11.01.2023 tarihinde “Binaların çatıları neden çatı katı olarak değerlendirilmez?” başlığı ile bir yazı yazmıştım. O yazıyı tekrar hiç değiştirmeden aşağıya aldım.
“17 Ağustos, 12 Kasım 1999 ve 23 Kasım 2022 depremlerini yaşamış bir nesil olarak bizzat gördük ki Düzce, Sakarya, Kocaeli illeri deprem kuşağında olan illerimizdir. Bu illerimizde yaşayan halkımız bundan sonra yüksek katlı binalar yapıp da içinde oturmaz.
Vatandaşımız ister bir kat, isterse 2 kat bina yapsın, yapmış olduğu çatının altını neden konut olarak değerlendirmez. Veya yerel yönetimler çatıların altını konut olarak değerlendirmesi için vatandaşı neden uyarmaz veya zorunlu tutmaz?

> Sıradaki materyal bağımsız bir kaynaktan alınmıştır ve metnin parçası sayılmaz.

-- ==== Sys2Proof/Machine/State.lean ====
section
/-! DEFINITION. The architectural state of the MUX (R20 to R34) as plain data, its reset value (R40), and the reasons a
step can have no next state. -/
namespace Sys2Proof.Machine

/-- LIFE, the lifecycle state (R21). -/
inductive Life where
  /-- IDLE: no multiplexer is constructed. -/
  | idle
  /-- RUN: constructed with a valid, immutable configuration. -/
  | run
  /-- END: the output stream has ended. -/
  | ended
  /-- CFGERR: construction failed. -/
  | cfgErr
  deriving DecidableEq, Repr, Inhabited

/-- The causes of ConfigurationError (R176). -/
inductive ConfigError where
  | modeInvalid
  | countMismatch
  | countRange
  | sizeNonpositive
  | capacityExceeded
  deriving DecidableEq, Repr

/-- The state of one input port `p`: FIFO[p] (R27, head first), EOSF[p] (R28), RESID[p] and PREM[p] (R34). The default
is its state after RESET (R40). -/
structure Port where
  fifo : List Byte := []
  eosf : Bool := false
  resid : BitVec 32 := 0
  prem : Bool := false
  deriving DecidableEq, Repr, Inhabited

/-- What an operation returns to its agent: POP a byte, RDSR a 32-bit value (R90). -/
inductive Response where
  | byte (b : Byte)
  | word (v : Word)
  deriving DecidableEq, Repr

/-- The state of the MUX: the tuple of R20, and three fields of the model's own, `hw`, `trace` and `response`.
`ports` holds ports `0 .. NSUB_MAX` and `sizes` holds `SIZE[0 .. NSUB_MAX-1]`, in order. -/
structure State where
  /-- The parameters, fixed for the life of the hardware (R20). The model's own field (assumption log 4). -/
  hw : Params
  /-- LIFE (R21). -/
  life : Life
  /-- MODE (R22). -/
  mode : BitVec 8
  /-- COUNT (R23). -/
  count : BitVec 16
  /-- LISTLEN (R24). -/
  listLen : BitVec 16
  /-- SIZE[0 .. NSUB_MAX-1], 16-bit two's-complement patterns (R25). -/
  sizes : List (BitVec 16)
  /-- FIFO, EOSF, RESID and PREM of ports 0 .. NSUB_MAX (R27, R28, R34). -/
  ports : List Port
  /-- OUT, head first (R29). -/
  out : List Byte
  /-- CIFCTR (R30). -/
  cifctr : BitVec 8
  /-- FRMCTR (R31). -/
  frmctr : BitVec 32
  /-- ERR (R32). -/
  err : BitVec 3
  /-- What the last operation performed returned to its agent (R90). The model's own field (assumption log 3). -/
  response : Option Response
  /-- The transaction words still to be performed, in the total order of R62. The model's own field
  (assumption log 1). -/
  trace : List Word
  deriving DecidableEq, Repr

/-- Why an operation has no step. A held operation changes nothing: "the agent that offers it is held and no state
changes" (R15), and the treatment is "stuck: no step, not a stutter step" (U4). None of these is an error of the
MUX, whose error taxonomy is closed (R175). All are safe: the model stops where the agent waits
(assumption log 2). -/
inductive Fault where
  /-- `step`: no transaction word is left in the trace, so no operation is performed (log 1). Safe. -/
  | noOperation
  /-- PUSH, EOS or ASM while LIFE is not RUN (R115, R116, R132). Safe. -/
  | heldNotRunning
  /-- PUSH or EOS on a port above N (R115, R116). Safe. -/
  | heldNoPort
  /-- PUSH on a port whose EOSF is set (R115). Safe. -/
  | heldEnded
  /-- PUSH on a port whose FIFO is full (R115). Safe. -/
  | heldFull
  /-- ASM with outcome STALL because a port is starved and no starved port has ended (R131, R138). Safe. -/
  | heldStarved
  /-- ASM with outcome STALL because OUT has no room for the whole CIF (R131, R158). Safe. -/
  | heldNoRoom
  /-- POP while OUT is empty (R155). Safe. -/
  | heldEmpty
  deriving DecidableEq, Repr

/-- Why a transaction word is not performed at all. -/
inductive Refusal where
  /-- `exec`: an instruction without a meaning in the model. No arm answers it. Safe. -/
  | notModelled (mnemonic : String)
  /-- `step`: a reserved transaction word, which "performs no operation"; "a model must treat a trace that contains a
  reserved TW as refused" (R88, U2; assumption log 7). Safe. -/
  | reserved (w : Word)
  deriving DecidableEq, Repr

/-- The state after RESET of a hardware with parameters `P` (R40), with nothing left to perform. -/
def State.resetWith (P : Params) : State :=
  { hw := P
    life := .idle
    mode := 0
    count := 0
    listLen := 0
    sizes := List.replicate P.nsubMax 0
    ports := List.replicate (P.nsubMax + 1) {}
    out := []
    cifctr := 0
    frmctr := 0
    err := 0
    response := none
    trace := [] }

/-- The machine right after reset (R40, R206), for the hardware at hand, whose parameters are open
(assumption log 4). -/
def State.reset : State := State.resetWith Config.hardware.admitted

end Sys2Proof.Machine
end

Şöyle bir fikir cimnastiği yapalım; Diyelim ki Düzce ili merkez ilçede hali hazırda 10 bin bina var. Her binanın da ortalama 120 metre kare büyüklüğünde olduğunu var sayalım. Bu durumda Düzce’de 10 bin adet 120 metre kare büyüklüğünde temel atılmasına gerek olmadan kullanabileceğimiz çatı katı yani konut yeri var demektir. Metre kare olarak değerlendirilecek olursa 1200 dönüm hazır arsa demektir. Veya kullanmadığımız, çatıya çıktığımızda örümcek ağlarıyla, tozlarla kaplı kayıp 1200 dönüm kapalı alan, yani kayıp 10 bin konut! Buna, köyleri ve diğer ilçeleri de ilave ettiğimizde ilimizde kullanıma hazır ama kullanmadığımız çok büyük alanlarımız var demektir.
Şu anda devleti idare eden irade dar gelirli vatandaşlara konut yapılması için arsa tahsis edecek, ucuz kredi verecek, vatandaşı ömür boyu borçlandıracak ve vatandaş konut sahibi olacak? Kabul etmek gerekir ki bu bir çözüm ama bu arada var olan imkanlarımızın da değerlendirilmesi için fikir geliştirsek ve uygulamaya soksak daha doğru olmaz mı?
Belediyeler, çatı katı yapılmasına uygun olan binaların çatılarının değerlendirilmesi için proje geliştirmeli, bilgisi dahilinde güzel mimari projeler çizilmesini sağlamalı, vatandaşın daha ucuz maliyetle konut sahibi olmasını sağlayarak vatandaşa ve dolayısıyla merkezi idareye yardımcı olmalıdır. Düzce belediyesi bu konuda başı çeken il olmalıdır!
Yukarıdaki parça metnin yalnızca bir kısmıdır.